▶ [Task brief] After reading the entries below, copy word for word the lines from the first through the line containing "0x07 => .ok", and stop there.

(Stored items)
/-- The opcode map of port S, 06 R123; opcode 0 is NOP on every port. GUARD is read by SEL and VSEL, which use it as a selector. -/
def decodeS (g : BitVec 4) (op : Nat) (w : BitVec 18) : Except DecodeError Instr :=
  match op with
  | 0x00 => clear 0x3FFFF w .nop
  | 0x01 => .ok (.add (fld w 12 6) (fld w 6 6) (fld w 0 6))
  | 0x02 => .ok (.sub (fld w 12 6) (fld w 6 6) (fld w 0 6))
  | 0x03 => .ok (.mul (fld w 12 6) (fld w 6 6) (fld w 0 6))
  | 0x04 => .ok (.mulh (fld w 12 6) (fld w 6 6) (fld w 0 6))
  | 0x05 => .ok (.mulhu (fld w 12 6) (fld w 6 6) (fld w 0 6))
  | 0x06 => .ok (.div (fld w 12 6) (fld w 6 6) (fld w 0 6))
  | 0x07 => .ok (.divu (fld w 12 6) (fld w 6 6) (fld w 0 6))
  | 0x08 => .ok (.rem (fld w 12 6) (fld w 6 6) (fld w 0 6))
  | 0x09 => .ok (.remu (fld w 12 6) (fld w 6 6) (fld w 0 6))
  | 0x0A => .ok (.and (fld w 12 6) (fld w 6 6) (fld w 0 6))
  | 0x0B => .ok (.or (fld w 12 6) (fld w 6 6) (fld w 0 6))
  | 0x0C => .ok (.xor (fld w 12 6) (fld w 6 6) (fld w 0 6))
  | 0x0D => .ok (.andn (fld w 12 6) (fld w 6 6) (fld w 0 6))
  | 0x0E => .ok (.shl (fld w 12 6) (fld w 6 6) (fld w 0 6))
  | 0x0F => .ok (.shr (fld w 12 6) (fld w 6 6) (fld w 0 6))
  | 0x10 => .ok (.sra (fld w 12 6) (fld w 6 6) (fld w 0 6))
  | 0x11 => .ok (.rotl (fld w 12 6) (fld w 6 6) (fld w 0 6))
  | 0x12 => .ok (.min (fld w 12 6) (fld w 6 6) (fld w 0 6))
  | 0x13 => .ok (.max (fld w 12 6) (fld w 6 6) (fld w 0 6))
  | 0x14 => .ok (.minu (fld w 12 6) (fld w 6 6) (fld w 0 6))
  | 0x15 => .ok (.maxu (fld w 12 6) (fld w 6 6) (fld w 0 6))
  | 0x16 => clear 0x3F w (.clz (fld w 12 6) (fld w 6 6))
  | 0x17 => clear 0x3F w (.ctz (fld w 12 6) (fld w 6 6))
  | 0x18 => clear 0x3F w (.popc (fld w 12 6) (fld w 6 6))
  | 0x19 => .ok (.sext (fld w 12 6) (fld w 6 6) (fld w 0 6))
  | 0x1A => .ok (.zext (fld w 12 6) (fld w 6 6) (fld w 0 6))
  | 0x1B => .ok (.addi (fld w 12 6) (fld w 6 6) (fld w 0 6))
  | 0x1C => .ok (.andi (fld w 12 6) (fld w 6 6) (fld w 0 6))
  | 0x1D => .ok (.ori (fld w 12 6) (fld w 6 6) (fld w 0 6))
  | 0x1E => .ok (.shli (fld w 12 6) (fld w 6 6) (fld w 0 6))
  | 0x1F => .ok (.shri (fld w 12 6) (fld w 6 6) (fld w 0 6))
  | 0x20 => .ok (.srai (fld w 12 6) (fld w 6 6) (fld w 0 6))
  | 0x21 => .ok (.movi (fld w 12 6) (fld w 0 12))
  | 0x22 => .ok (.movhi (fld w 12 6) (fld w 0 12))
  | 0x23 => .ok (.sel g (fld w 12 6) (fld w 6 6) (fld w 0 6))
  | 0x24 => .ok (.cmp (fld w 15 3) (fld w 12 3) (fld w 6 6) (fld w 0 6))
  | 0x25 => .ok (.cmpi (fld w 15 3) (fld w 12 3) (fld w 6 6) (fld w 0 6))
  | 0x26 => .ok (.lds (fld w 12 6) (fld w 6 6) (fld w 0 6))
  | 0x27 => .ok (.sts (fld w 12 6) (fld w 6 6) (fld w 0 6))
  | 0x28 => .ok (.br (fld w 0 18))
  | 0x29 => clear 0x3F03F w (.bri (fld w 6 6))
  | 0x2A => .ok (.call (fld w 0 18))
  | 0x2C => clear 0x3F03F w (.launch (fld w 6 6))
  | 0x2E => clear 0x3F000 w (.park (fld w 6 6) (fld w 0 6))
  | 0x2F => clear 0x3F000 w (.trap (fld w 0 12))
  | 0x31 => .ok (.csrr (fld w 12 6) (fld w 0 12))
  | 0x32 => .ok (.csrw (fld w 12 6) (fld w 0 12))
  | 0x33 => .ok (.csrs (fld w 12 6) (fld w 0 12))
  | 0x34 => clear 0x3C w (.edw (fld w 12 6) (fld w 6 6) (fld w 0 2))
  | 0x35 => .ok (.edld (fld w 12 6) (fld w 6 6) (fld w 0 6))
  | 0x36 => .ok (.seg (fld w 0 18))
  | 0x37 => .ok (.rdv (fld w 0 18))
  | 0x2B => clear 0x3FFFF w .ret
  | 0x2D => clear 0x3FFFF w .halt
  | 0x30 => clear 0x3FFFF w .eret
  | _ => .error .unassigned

▶ [Written response]
/-- The opcode map of port S, 06 R123; opcode 0 is NOP on every port. GUARD is read by SEL and VSEL, which use it as a selector. -/
def decodeS (g : BitVec 4) (op : Nat) (w : BitVec 18) : Except DecodeError Instr :=
  match op with
  | 0x00 => clear 0x3FFFF w .nop
  | 0x01 => .ok (.add (fld w 12 6) (fld w 6 6) (fld w 0 6))
  | 0x02 => .ok (.sub (fld w 12 6) (fld w 6 6) (fld w 0 6))
  | 0x03 => .ok (.mul (fld w 12 6) (fld w 6 6) (fld w 0 6))
  | 0x04 => .ok (.mulh (fld w 12 6) (fld w 6 6) (fld w 0 6))
  | 0x05 => .ok (.mulhu (fld w 12 6) (fld w 6 6) (fld w 0 6))
  | 0x06 => .ok (.div (fld w 12 6) (fld w 6 6) (fld w 0 6))
  | 0x07 => .ok (.divu (fld w 12 6) (fld w 6 6) (fld w 0 6))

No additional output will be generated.